It's very hard to prove convergence for an ensemble in statistical mechanics, for exactly the reasons you've suggested—you may be stuck moving around a local minimum, instead of sampling the complete phase space. About the best that you can do is to demonstrate likely convergence of your simulation.

However, you can do calculations to demonstrate autocorrelation of various properties. For instance, you can measure the autocorrelation of the energy function: $\left<E(t)E(t + \delta t) \right>$. Alternatively, you can use the multiscale error correlation method of Flyvbjerg and Petersen to determine when your data samples are effectively decorrelated from one another, and use that as a means of determining whether you have enough data (and to estimate the statistical error in the mean of your data samples).

  • $\begingroup$ How can such a correlation method 'likely' prove convergence? How does it know about other local minima your data are not seeing? $\endgroup$ – Vibert Jun 10 '13 at 13:15
  • $\begingroup$ For starters, if you're stuck in a deep minimum, you're unlikely to get away from it. Hence your decorrelation time, as measured by the algorithm, would be quite long, relative to the length of your simulation. That would mean you've sampled relatively few independent states, which would violate the general principles behind molecular simulations (which states that large numbers of data points, generated either by time trajectories or random sampling of phase space will generate a good estimate of the "true" observable). $\endgroup$ – aeismail Jun 10 '13 at 16:17

I can't comment yet, so I would be grateful if someone could turn this into a comment to aeismail's answer.
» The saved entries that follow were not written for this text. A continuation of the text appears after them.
/-- Division. -/
def fDiv (f : Fmt) (rm a b : Nat) : FRes :=
  let x := unpack f a
  let y := unpack f b
  if isNan x || isNan y then nanRes f 3 [a, b] (isSnan x || isSnan y)
  else match x, y with
    | .inf _, .inf _ => nanRes f 3 [a, b] true
    | .inf s, .fin t _ _ => { bits := infBits f (s != t) }
    | .fin s _ _, .inf t => { bits := signBit f (s != t) }
    | .fin s m e, .fin t n g =>
      if n = 0 then
        (if m = 0 then nanRes f 3 [a, b] true else { bits := infBits f (s != t), flags := { divZero := true } })
      else
        let k := 2 * f.p + 2 + bitLen n
        roundPack f rm (s != t) (m * 2 ^ k / n) (e - g - k) (decide (m * 2 ^ k % n ≠ 0))
    | _, _ => nanRes f 3 [a, b] true

/-- The integer square root by bits from `2^i` down. -/
def isqrtFrom (i x r : Nat) : Nat :=
  match i with
  | 0 => r
  | i + 1 => isqrtFrom i x (if (r + 2 ^ i) * (r + 2 ^ i) ≤ x then r + 2 ^ i else r)

/-- Square root. -/
def fSqrt (f : Fmt) (rm a : Nat) : FRes :=
  match unpack f a with
  | .nan s => nanRes f 4 [a] s
  | .inf s => if s then nanRes f 4 [a] true else { bits := infBits f false }
  | .fin s m e =>
    if m = 0 then { bits := a }
    else if s then nanRes f 4 [a] true
    else
      let k := 2 * f.p + 2 + (if (e % 2 = 0) then 0 else 1)
      let x := m * 2 ^ k
      let r := isqrtFrom (bitLen x / 2 + 1) x 0
      roundPack f rm false r ((e - k) / 2) (decide (r * r ≠ x))

/-- c + a × b with one rounding. -/
def fMulAdd (f : Fmt) (rm c a b : Nat) : FRes :=
  let x := unpack f a
  let y := unpack f b
  let z := unpack f c
  let zeroInf := match x, y with
    | .inf _, .fin _ n _ => decide (n = 0)
    | .fin _ m _, .inf _ => decide (m = 0)
    | _, _ => false
  if isNan x || isNan y || isNan z then
    nanRes f 5 [c, a, b] (isSnan x || isSnan y || isSnan z || (zeroInf && Config.fmaNanSignals))
  else if zeroInf then nanRes f 5 [c, a, b] true
  else
    let ps := (match x with | .inf s => s | .fin s _ _ => s | _ => false) != (match y with | .inf s => s | .fin s _ _ => s | _ => false)
    match x, y, z with
    | .fin _ m e, .fin _ n g, .fin t k h =>
      let r := exactAdd rm ps (m * n) (e + g) t k h
      roundPack f rm r.1 r.2.1 r.2.2 false
    | .fin _ _ _, .fin _ _ _, .inf t => { bits := infBits f t }
    | _, _, .inf t => if t = ps then { bits := infBits f t } else nanRes f 5 [c, a, b] true
    | _, _, _ => { bits := infBits f ps }

/-- The order of two values. -/
inductive FOrd where
  | lt | eq | gt | un
deriving DecidableEq, Repr

/-- A comparison and whether it signals invalid. -/
def fCompare (f : Fmt) (a b : Nat) : FOrd × Bool :=
  let x := unpack f a
  let y := unpack f b
  if isNan x || isNan y then (.un, isSnan x || isSnan y || Config.compareSignals)
  else
    let o : FOrd := match x, y with
      | .inf s, .inf t => if s = t then .eq else if s then .lt else .gt
      | .inf s, _ => if s then .lt else .gt
      | _, .inf t => if t then .gt else .lt
      | .fin s m e, .fin t n g =>
        let k := min e g
        let v1 : Int := (if s then -1 else 1) * ((m * 2 ^ (e - k).toNat : Nat) : Int)
        let v2 : Int := (if t then -1 else 1) * ((n * 2 ^ (g - k).toNat : Nat) : Int)
        if v1 < v2 then .lt else if v1 = v2 then .eq else .gt
      | _, _ => .un
    (o, false)

/-- A 64-bit integer as a double (CVTIF). -/
def fOfInt (rm : Nat) (v : Int) : FRes := roundPack fmtD rm (decide (v < 0)) v.natAbs 0 false

/-- A double rounded toward zero to a 64-bit integer (CVTFI; log entry 4). -/
def fToInt (a : Nat) : FRes :=
  let out : FRes := { bits := (Config.cvtOutOfRange (BitVec.ofNat 64 a)).toNat, flags := { invalid := true } }
  match unpack fmtD a with
  | .fin s m e =>
    let t := if 0 ≤ e then m * 2 ^ e.toNat else m / 2 ^ (-e).toNat
    let exact := decide (0 ≤ e) || decide (m % 2 ^ (-e).toNat = 0)
    let v : Int := if s then -(t : Int) else t
    if -(2 ^ 63 : Int) ≤ v ∧ v < 2 ^ 63 then { bits := wrap 64 v, flags := { inexact := !exact } } else out
  | _ => out

/-- A conversion between the formats (CVTSD, CVTDS). -/
def fConvert (g f : Fmt) (rm a : Nat) : FRes :=
  match unpack g a with
  | .nan s => nanRes f 6 [a] s
  | .inf s => { bits := infBits f s }
  | .fin s m e => roundPack f rm s m e false

/-! ## The scalar instructions -/

/-- The rounding mode in SW (R198). -/
def swRm (sw : BitVec 64) : Nat := natField sw.toNat 13 2

/-- SW with sticky floating-point flags added (R198). -/
def addFpf (f : FFlags) (sw : BitVec 64) : BitVec 64 := sw ||| f.sw

/-- The result tag of the floating-point class (R207). -/
def fpTag (ts : List Tag) : Tag := if ts.any (fun t => decide (t = .bytes)) then .bytes else .float

/-- The body of dst ← f(operands): the sources are read, and dst too where `readDst` holds. -/
def fpBody (n m : Nat) (readDst : Bool) (d : Opd) (ss : List Opd) (f : Nat → List Nat → FRes) (e : Env) : CoreRun (BitVec 47) := do
  let pd ← formOpd e 0 n { write := true } d
  let ps ← (ss.zipIdx 1).mapM (fun x => formOpd e x.2 m {} x.1)
  let x ← if readDst then (do return [← readPlace e 0 n true pd]) else pure []
  let ys ← (ps.zipIdx 1).mapM (fun y => readPlace e y.2 m true y.1)
  let all := x ++ ys
  all.forM (fun y => checkSrc y isFpTag)
  let sw := (← getArch e).sw
  let r := f (swRm sw) (all.map (·.val.toNat))
  let t := fpTag (all.map (·.tag))
  writePlace e n pd (BitVec.ofNat 64 r.bits) t
  changeArch e (fun a => { a with sw := addFpf r.flags a.sw })
  return e.npc

def arg (l : List Nat) (i : Nat) : Nat := l.getD i 0

/-- An instruction dst ← dst op src. -/
def fpInstr (a : At) (sz : FSz) (d s : Opd) (readDst : Bool) (f : Nat → List Nat → FRes) (st : State) : Answer :=
  runInstr a (instrLen a 1 [d, s] 0) (a.pfx.isEmpty && opdDst d && opdFSrc (fszBytes sz) s) 2
    (fpBody (fszBytes sz) (fszBytes sz) readDst d [s] f) st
Although it's quite long.

I don't have access to the above mentioned Flyvbjerg and Petersen paper and thus can't really judge on what follows, but in the really nice paper "Quantifying uncertainty and sampling quality in biomolecular simulations" by Grossfield and Zuckerman, the authors comment: "The approach can be described simply (although it is not easily understood from the original reference)." In my opinion, Grossfield and Zuckerman give a really nice and simple explanation of this procedure which they call "block averaging" and how to obtain estimates of correlation times with it.

Another paper which might be interesting is Automated Sampling Assessment for Molecular Simulations Using the Effective Sample Size by Zhang, Bhatt and Zuckerman. In this article, they assess sampling quality and convergence via an Effective Sample Size (ESS) estimated from the variances in the populations of physical states. They argue that state populations are the most critical slow observables and thus are a good observable to estimate correlation times from. But they also put the fundamental problem in a kind of disclaimer, stating that they answer the question: "What is the statistical quality of the sampling based on the configurational states visited in a given set of simulations?" and they of course are aware that "without prior knowledge or assumptions about a landscape, it would appear impossible to know whether every important state has been visited in a given simulation."